[Saved data entries]

-- ==== Sys2Proof/Syntax.lean ====
section
/-! DEFINITION. The commands of the block: one constructor of Instr for each row of spec/opcode_table.json, with the
row's operands.  What the surroundings decide (a regulator's answer, a sensor's reading, a test's result, a packet that
arrives) is an operand. -/
namespace Sys2Proof

/-- A supply rail that the Mast switches (R93). -/
inductive Rail
  | field (f : FieldId)
  | landing (k : LandingId)
  | main
deriving DecidableEq, Repr

/-- What a regulator answers in the probe (R104): nothing, or its three readings. -/
inductive RegReply
  | noAck
  | readings (revision capability voutMode : Byte)
deriving DecidableEq, Repr

/-- The answers of the 69 regulators to a probe, by place in ascending address order (R95); a regulator that is not
listed answers with the readings 0x33, 0xC0 and 0x14, which R94 accepts. -/
abbrev ProbeAnswers := List (Nat × RegReply)

/-- What a STATUS_WORD read brings: nothing, or the word (R96). -/
inductive StatusReply
  | noAck
  | word (w : BitVec 16)
deriving DecidableEq, Repr

/-- What a retried transaction brings (R105): nothing; an acknowledgement, with the readings of the probe where it reads them; or the
STATUS_WORD that it reads, and whether the deskew calibration that may follow succeeds (R96, R134). -/
inductive RetryReply
  | noAck
  | readings (revision capability voutMode : Byte)
  | status (w : BitVec 16) (deskewOk : Bool)
deriving DecidableEq, Repr

/-- What the flash answers to the probe of R200 and R202. -/
structure FlashProbe where
  /-- The SFDP signature was returned and the flash meets R199. -/
  meets : Bool
  /-- JEDEC ID read, 0 when none. -/
  jedec : Word
deriving DecidableEq, Repr

/-- A management frame in progress: the edges counted and the bytes received so far (R277). -/
structure Frame where
  edges : Nat
  bytes : List Byte
deriving DecidableEq, Repr

/-- Who writes a register (R225, R287). -/
inductive Writer
  | management
  | rig
deriving DecidableEq, Repr

/-- A fault that travels up the escalation path to the roster (R28, R176, R208). -/
inductive Escalation
  /-- An escalated stop of a tile, with its report (R534, R537). -/
  | stop (f : FieldId) (t : TileId) (report : BitVec 96)
  /-- A lost tile. -/
  | tileLost (f : FieldId) (t : TileId) (inRouter : List Nat)
  /-- An uncorrectable DMEM bank (R465) and the address found. -/
  | bankUe (f : FieldId) (t : TileId) (b : Fin 8) (addr : Nat)
  /-- A lane that an end of a channel retired (R652, R654). -/
  | laneRetired (f : FieldId) (e : Fin 96) (lane : Nat)
  /-- A channel end that declared its link broken (R672), its reason, its lost count and the source and destination
  logical identifiers of the packets lost (R340, R673). -/
  | linkBroken (f : FieldId) (e : Fin 96) (reason lost : Nat) (parties : List Nat)
deriving DecidableEq, Repr

/-- A host of channel ends: a field 0 to 55, or the landing Lk as 56 + k (R594, R626). -/
abbrev HostId := Fin 68
/-- A channel end of its host: e of R676 for a field, the channel 0 to 7 for a landing. -/
abbrev EndId := Fin 96
/-- A net landing, L0 to L7. -/
abbrev NetId := Fin 8
/-- A store landing, L8 to L11 by k - 8. -/
abbrev StoreId := Fin 4

/-- Where a device's inbound request falls (R706). -/
inductive Inbound
  /-- The staging-buffer region of a transfer slot. -/
  | staging (slot : Fin 16)
  /-- The landing's MSI-X address. -/
  | msix
  | other
deriving DecidableEq, Repr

• _Exercise objective_:
Say how many of the lines above include the string "reason", and give no other words.

• _Answer box_:
2